Following on from the self-referential legal blogging conference and why do I blog? posts in the last few weeks, here’s some more navel gazing: why do (and/or should) legal academics blog? This one’s provoked by a thoughful interview by Jack Balkin which he reproduced on his blog Balkinization. He has been thinking about these issues for a while now, and this post has predicatably provoked many equally thoughtful replies, such as those here, here and here (and a good resource on the issue in general is here). Some of the comments in these posts resonated with me. Balkin mused:

Blogging changes the relationship between law professors and their audiences because professors can reach more people. It changes the relationship between law professors and journalists because law professors don’t need journalists to get their ideas out to the broader public; conversely, blogging makes it easier for journalists to find the right experts to interview. It changes the timing and pace of legal scholarship because law professors can talk about cases the day they come down, driving the discussion forward in a very short time rather than through a series of law review articles that may take years to appear. Just as the Internet collapses the news cycle, it also collapses the publication and discussion cycle. It produces a type of legal writing that is more journalistic, more personal, and more driven by current events.

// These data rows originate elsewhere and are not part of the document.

def State.firstOf (s : State) (cluster : Nat) : First :=
  match s.savedOrder cluster, s.startOrder cluster with
  | [], [] => .none
  | t :: _, [] => .team t
  | [], x :: _ => .tcb x.1 x.2
  | t :: _, x :: _ => if s.prioOf x.1 ≤ s.prioOf (s.team t).jn then .team t else .tcb x.1 x.2

/-- TEAM_START (R233). -/
def execTeamStart (cluster : Nat) (s : State) : Out :=
  ok (match s.firstOf cluster with
    | .tcb jn lin =>
      match s.launches.find jn with
      | none => s
      | some l =>
        match s.fitIn l.hdr [] (coresOf cluster) with
        | some (core, f) =>
          let k := s.cluster cluster
          if s.working then (s.setCluster cluster { k with tcbs := k.tcbs.filter (· ≠ (jn, lin)) }).startTeam jn lin core f else s
        | none => s
    | _ => s)

/-- CO_RESIDENT_START (R234): every team at once, or none. -/
def execCoResidentStart (s : State) : Out :=
  ok (match s.coTop with
    | some (jn, l) =>
      if s.working && s.coWaits jn l then
        match s.startAll jn l.hdr allCores 0 l.record.total with
        | some s' => s'.countTeams jn l.record.total
        | none => s
      else s
    | none => s)

/-! ### Forager donation (R236) -/

/-- The other clusters in the order in which a cluster asks them. -/
def victims (cluster : Nat) : List Nat :=
  let die := cluster / 4
  let own := (List.range 3).map (fun i => 4 * die + (cluster % 4 + i + 1) % 4)
  own ++ ((List.range 15).map (fun i => (cluster + i + 1) % 16)).filter (fun c => c / 4 ≠ die)

/-- What a victim ships (R236): half of the TCBs of its first launch in start order, the last ones; none of a co-resident launch. -/
def State.shipment (s : State) (victim : Nat) : List (Nat × Nat) :=
  let alone := fun (t : Nat × Nat) => match s.launches.find t.1 with | some l => !l.hdr.coRes | none => true
  let order := sortBy s.earlier ((s.cluster victim).tcbs.filter alone)
  match order with
  | [] => []
  | x :: _ =>
    let mine := order.filter (fun t => t.1 = x.1)
    mine.drop (mine.length - max 1 (mine.length / 2))

/-- Whether a core has a free team slot. -/
def State.freeSlot (s : State) (core : Nat) : Bool := s.coreOn core && (s.teamsOn core []).length < 16

/-- FORAGER_REQUEST (R236): the next victim of the round is asked; it ships at once what it gives. A round that the arrival of a TCB
interrupts goes on later with the victim that comes next, which R236 does not say (log entry 107). -/
def execForagerRequest (cluster : Nat) (s : State) : Out :=
  let k := s.cluster cluster
  ok (if !s.working || k.asking.isSome || !k.tcbs.isEmpty || s.clock < k.retryAt || !((coresOf cluster).any s.freeSlot) then s
    else match (victims cluster)[k.round]? with
      | none => s
      | some v =>
        let give := s.shipment v
        let kv := s.cluster v
        (s.setCluster v { kv with tcbs := kv.tcbs.filter (fun t => !(give.contains t)) }).setCluster cluster
          { k with asking := some v, shipped := give })

/-- FORAGER_ANSWER (R236): the shipment arrives, or the next victim is asked; after a round of empty answers the cluster
waits 1,024 cycles. -/
def execForagerAnswer (cluster : Nat) (s : State) : Out :=
  let k := s.cluster cluster
  ok (match k.asking with
    | none => s
    | some _ =>
      if !k.shipped.isEmpty then
        s.setCluster cluster { k with tcbs := k.tcbs ++ k.shipped, shipped := [], asking := none, round := 0 }
      else if k.round + 1 < (victims cluster).length then s.setCluster cluster { k with asking := none, round := k.round + 1 }
      else s.setCluster cluster { k with asking := none, round := 0, retryAt := s.clock + 1024 })

/-! ### Pre-emption (R237, R244, R312) -/

/-- Teams that a pre-emption has been asked of: they are on their way out. -/
def State.leaving (s : State) : List Nat :=
  (s.teams.filter (fun e => e.2.phase = .named || e.2.phase = .halting || e.2.phase = .saving ||
    e.2.phase = .restoring true)).map (fun e => e.1)

/-- The eligible victims for a priority on a list of clusters, in the order of R237. -/
def State.victimTeams (s : State) (prio : Nat) (clusters : List Nat) : List Nat :=
  let es := s.teams.filter (fun e => e.2.phase = .resident && s.teamLive e.1 && clusters.contains (clusterOf e.2.core) &&
    s.prioOf e.2.jn < prio && e.2.since + 50000 ≤ s.clock)
  (sortBy (fun (a b : Nat × Team) =>
    let pa := s.prioOf a.2.jn
    let pb := s.prioOf b.2.jn
    pa < pb || (pa = pb && (b.2.since < a.2.since || (a.2.since = b.2.since &&
      (b.2.core < a.2.core || (b.2.core = a.2.core && b.2.slot < a.2.slot)))))) es).map (fun e => e.1)

/-- A victim with what it brings along: every team of a co-resident launch that has not ended, one that is RESTORING among them, which
the request reaches when it has resumed (R237, R246, R320). -/
def State.broughtBy (s : State) (t : Nat) : List Nat :=
  if (s.hdr t).coRes then
    (s.teams.filter (fun e => e.2.jn = (s.team t).jn && (e.2.phase = .resident || e.2.phase = .restoring false) &&
      s.teamLive e.1)).map (fun e => e.1)
  else [t]

/-- The victims taken in order until the test holds; none when all of them would not do. -/
def takeUntil (more : Nat → List Nat) (enough : List Nat → Bool) : List Nat → List Nat → Option (List Nat)
  | acc, [] => if enough acc then some acc else none
  | acc, t :: ts => if enough acc then some acc else takeUntil more enough (acc ++ more t) ts

/-- A request that names a team: one that is RESTORING it reaches once the team has resumed (R312, R320). -/
def Phase.name : Phase → Phase
  | .resident => .named
  | .restoring _ => .restoring true
  | p => p

/-- Pre-emption requests made for teams (R312). -/
def State.nameTeams (s : State) (ts : List Nat) : State :=
  ts.foldl (fun s t => if (s.teams.find t).isSome then s.setTeam t { s.team t with phase := (s.team t).phase.name } else s) s

/-- Room made for a team of a header at a priority in a cluster. -/
def State.roomFor (s : State) (h : Header) (prio cluster : Nat) : State :=
  match takeUntil s.broughtBy (fun gone => (s.fitIn h gone (coresOf cluster)).isSome) s.leaving (s.victimTeams prio [cluster]) with
  | some ts => s.nameTeams ts
  | none => s

/-- The state as if teams had been saved. -/
def State.without (s : State) (ts : List Nat) : State :=
  ts.foldl (fun s t => s.setTeam t { s.team t with phase := .saved }) s

/-- PREEMPTION_REQUEST (R312, R244): the request reaches the core, and the team's lanes halt at the boundary where they
stand. -/
def execPreemptionRequest (team : Nat) (s : State) : Out :=
  ok (if (s.team team).phase = .named then s.setTeam team { s.team team with phase := .halting } else s)

/-- A team's runs leave the escapement; an attention run gives up what has arrived (R136, R141). -/
def State.stopRuns (s : State) (t : Nat) : State :=
  let core := (s.team t).core
  let co := s.core core
  let mine := fun id => s.runs.any (fun r => r.id = id && r.team = t)
  (s.setCore core { co with fifo := co.fifo.filter (fun i => !mine i), hold := co.hold.filter (fun h => !mine h.1) }).discardBlocks
    (fun r => r.team = t)

/-- The images of a team's groups that are being read back count as not read: the groups are still saved (R351). -/
def State.stopLoading (s : State) (t : Nat) : State :=
  { s with groups := s.groups.map (fun e => if e.1.1 = t then (e.1, { e.2 with loading := false }) else e) }

/-- A team is SAVING: its image names the core and the partition word of this save (R315). -/
def State.startSave (s : State) (t : Nat) : State :=
  let tm := s.team t
  ((s.stopRuns t).stopLoading t).setTeam t { tm with phase := .saving, saveCore := s.coreOf t, savePart := tm.partition }

/-- TEAM_SAVE (R313): once its pending distribution and window words are complete, but for those that TE holds, the team is SAVING,
its runs are stopped, and its image is begun; then what has been held for it is applied, the image is written, and slot and rows are
free (R315, R318). -/
def execTeamSave (team : Nat) (s : State) : Out :=
  let tm := s.team team
  ok (match tm.phase with
    | .halting =>
      if s.pend.any (fun p => p.team = team && !p.te) then s
      else (s.startSave team).writeImage team
    | .saving => ((s.applyHeld team).setTeam team { tm with phase := .saved, savedAt := s.clock }).writeImage team
    | _ => s)

/-- A wait moved on by the time that its team was saved: sleeps and deadlines count only resident time (R317). -/
def Wait.advance (d : Nat) : Wait → Wait
  | .sleep t n => .sleep (t + d) n
  | .timed a k t p n => .timed a k (t + d) p n
  | w => w

/-- The stamp of an armed, watched barrier moved on by floor(T/1024) (R262). -/
def State.moveStamp (s : State) (t d : Nat) (va : D64) : State :=
  let l := loc .scratch t (va.toNat % 2 ^ 48)
  let b := Barrier.of (s.readSegs 0 [(l, 16)])
  if b.a && b.e ≠ 0 then s.storeSegs 0 [(l, 16)] { b with stamp := (b.stamp + d / 1024) % 2 ^ 16 }.bytes else s

/-- Steps 1 to 4 of R320: a saved team gets a slot, rows and partitions on a core, and is RESTORING. Its image is loaded with what the
held-completion section holds, and its accesses go to the new core. -/
def State.reseat (s : State) (t core : Nat) (f : Fit) : State :=
  let tm := s.team t
  let s : State := s.setTeam t { tm with core := core, slot := f.slot, base := f.base, part0 := f.part0, phase := .restoring false,
                                         inst := Config.freeDraw s.fresh }
  let s : State := s.tick 1
  let s : State := { s with accs := s.accs.map (fun a => if a.team = t then { a with core := core } else a) }
  ((s.applyHeld t).seatGroups t core f.part0 (s.hdr t).groups (s.hdr t) false).writeImage t

/-- A lane of LAUNCH goes on when its answer has come meanwhile (R264). -/
def State.answered (s : State) (L : LaneId) : State :=
  match (s.lane L).wait with
  | .launch n => if (s.laneAccs L).any (fun a => match a.op with | .launch .. => true | _ => false) then s else s.release L n
  | _ => s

Compared with traditional legal scholarship, blogging produces a different combination of analysis and opinion. The conversation is more informal, and it progresses very quickly. People also use sources differently: they cite to supporting information or authorities by linking to them, so that you can see the evidence for yourself.

I would agree with all of that, except that in Ireland it’s very difficult to blog about decisions on the day they come out, as it often takes a long time for judgments to appear on the Courts Service judgments website, bailii, or irlii, to say nothing of the subscription services like Firstlaw and Westlaw.ie.

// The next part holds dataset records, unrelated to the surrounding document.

-- ==== Sys2Proof/Machine/Salu.lean ====
section
/-! DEFINITION. Major 11: the uniform scalar unit (R111). -/

namespace Sys2Proof.Machine

/-- One s result from two s sources, once for the entry. -/
def State.sbin (s : State) (o : S3) (f : D64 → D64 → D64) (e : List Nat) : LaneOut :=
  let L := s.sel.lane (e.headD 0)
  putRegs [.s o.d.toNat (f (s.getS L o.a.toNat) (s.getS L o.b.toNat))]

/-- SADD (R111). -/
def execSadd (o : S3) (s : State) : Out := ok (s.once (s.guard (.sadd o)) (s.sbin o (fun a b => a + b)))

/-- SSUB (R111). -/
def execSsub (o : S3) (s : State) : Out := ok (s.once (s.guard (.ssub o)) (s.sbin o (fun a b => a - b)))

/-- SMUL (R111). -/
def execSmul (o : S3) (s : State) : Out := ok (s.once (s.guard (.smul o)) (s.sbin o (fun a b => a * b)))

/-- SAND (R111). -/
def execSand (o : S3) (s : State) : Out := ok (s.once (s.guard (.sand o)) (s.sbin o (fun a b => a &&& b)))

/-- SOR (R111). -/
def execSor (o : S3) (s : State) : Out := ok (s.once (s.guard (.sor o)) (s.sbin o (fun a b => a ||| b)))

/-- SXOR (R111). -/
def execSxor (o : S3) (s : State) : Out := ok (s.once (s.guard (.sxor o)) (s.sbin o (fun a b => a ^^^ b)))

/-- SSHL (R111). -/
def execSshl (o : S3) (s : State) : Out := ok (s.once (s.guard (.sshl o)) (s.sbin o (fun a b => shl a b.toNat)))

/-- SSHR_Z (R111). -/
def execSshrZ (o : S3) (s : State) : Out := ok (s.once (s.guard (.sshrZ o)) (s.sbin o (fun a b => shrZ a b.toNat)))

/-- SSHR_S (R111). -/
def execSshrS (o : S3) (s : State) : Out := ok (s.once (s.guard (.sshrS o)) (s.sbin o (fun a b => shrS a b.toNat)))

/-- SMIN_S (R111). -/
def execSminS (o : S3) (s : State) : Out := ok (s.once (s.guard (.sminS o)) (s.sbin o (minS)))

/-- SMAX_S (R111). -/
def execSmaxS (o : S3) (s : State) : Out := ok (s.once (s.guard (.smaxS o)) (s.sbin o (maxS)))

/-- SSETEQ (R111). -/
def execSseteq (o : S3) (s : State) : Out :=
  ok (s.once (s.guard (.sseteq o)) (s.sbin o (fun a b => if a = b then 1 else 0)))

/-- SSETLT_S (R111). -/
def execSsetltS (o : S3) (s : State) : Out :=
  ok (s.once (s.guard (.ssetltS o)) (s.sbin o (fun a b => if a.toInt < b.toInt then 1 else 0)))

/-- SSETLT_Z (R111). -/
def execSsetltZ (o : S3) (s : State) : Out :=
  ok (s.once (s.guard (.ssetltZ o)) (s.sbin o (fun a b => if a.toNat < b.toNat then 1 else 0)))

/-- SADDI (R111). -/
def execSaddi (o : SI) (s : State) : Out := ok (s.once (s.guard (.saddi o)) (fun e =>
    putRegs [.s o.d.toNat (s.getS (s.sel.lane (e.headD 0)) o.a.toNat + o.imm.signExtend 64)]))

end Sys2Proof.Machine
end

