-- ==== Sys2Proof/Machine/Sync.lean ====
section
/-! DEFINITION. Major 24: waiting, shared registers, sleep and yield (R239, R251 to R255). -/

namespace Sys2Proof.Machine

/-- A lane that takes a value (R254): its time is at least the sender's, and what it issues from now on stands after the
sender's accesses that are not yet performed. -/
def State.taker (s : State) (L : LaneId) (a : Nat) : Lane :=
  let l := s.lane L
  let r := s.rid L .v a
  let l := { l with pts := max l.pts (s.rstamps.get ⟨0, 0⟩ r).wts }
  match s.sent.find r with
  | some (K, ids) =>
    { l with pts := max l.pts (s.lane K).pts,
             after := l.after.filter (fun x => s.pendingAcc x.1) ++ (ids.filter s.pendingAcc).map (fun i => (i, s.nextId)) }
  | none => l

/-- WAITF (R252). -/
def execWaitf (r : BitVec 6) (c : BitVec 3) (s : State) : Out :=
  ok (s.perLane (s.plain (usesWaitf r c)) (fun _ => .done {}))

/-- WAITF_ALL (R252). -/
def execWaitfAll (s : State) : Out := ok (s.perLane (s.guard .waitfAll) (fun _ => .done {}))

/-- SETE (R253). -/
def execSete (d : BitVec 6) (s : State) : Out :=
  ok (s.perLane (((s.plain (usesSete d)).holding (fun L => s.seteWait d.toNat L || s.behindTaker d.toNat L)).barred (!(s.hdr s.sel.team).shared d.toNat))
    (fun _ => .done { empties := [(.v, d.toNat)] }))

/-- SHSEND (R253). -/
def execShsend (d : BitVec 6) (a : BitVec 6) (s : State) : Out :=
  ok (s.perLane (((s.plain (usesShsend d a)).holding (s.shsendWait d.toNat)).barred (!(s.hdr s.sel.team).shared d.toNat))
    (fun L => .done { writes := [.v d.toNat (s.getV L a.toNat)], stamps := [d.toNat] }))

/-- SHTAKE (R253). -/
def execShtake (d : BitVec 6) (a : BitVec 6) (s : State) : Out :=
  ok (s.perLane (((s.plain (usesShtake d a)).holding (s.behindTaker a.toNat)).barred (!(s.hdr s.sel.team).shared a.toNat))
    (fun L => .done { writes := [.v d.toNat (s.getV L a.toNat)], empties := [(.v, a.toNat)], lane := some (s.taker L a.toNat) }))

/-- SLEEP (R255). -/
def execSleep (n : BitVec 10) (s : State) : Out := ok (s.perLane (s.plain []) (fun _ =>
    .done { go := if n.toNat = 0 then .fall else .hold (.sleep (s.clock + 16 * n.toNat)) }))

/-- YIELD (R239). -/
def execYield (s : State) : Out :=
  ok (s.perLane (s.guard .yield) (fun L => .done { lane := some { s.lane L with mark := true } }))

/-- NOP (R251). -/
def execNop (s : State) : Out := ok (s.perLane (s.guard .nop) (fun _ => .done {}))

end Sys2Proof.Machine
end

In a glimpse into the future, he predicted:

In the legal academy, you will get an increasing integration between blogs and legal scholarship, between blogs and what you read in law reviews. As I mentioned, law reviews are already experimenting with blogs as adjuncts to their online presence. There will be more connections between blogs and SSRN and other online publications. More and more legal scholarship will occur in blog formats, or link to blogs, or cite to blogs, and the distinctions between blogging and other forms of legal scholarship will begin to blur, even if some important differences remain. … All this will take time. … But don’t expect all this to happen overnight. The culture of legal institutions changes slowly.

Similarly, Douglas Berman on Law School Innovation said:

If blogging continues to be an especially valuable medium for an especially large percentage of law professors, I predict it is only a matter of time before every law professor is expected to have (or contribute to) a legal blog of one sort or another.

That may be true of the direction in the US, but I suspect that it will be a long time before Irish (or even UK) law schools can foresee this as a proximate destination. It will therefore be an even slower process here than there. But cearta is meant as a start; there are good Irish law blogs in the blogroll on the right taskbar; and I hope that others will follow and overtake.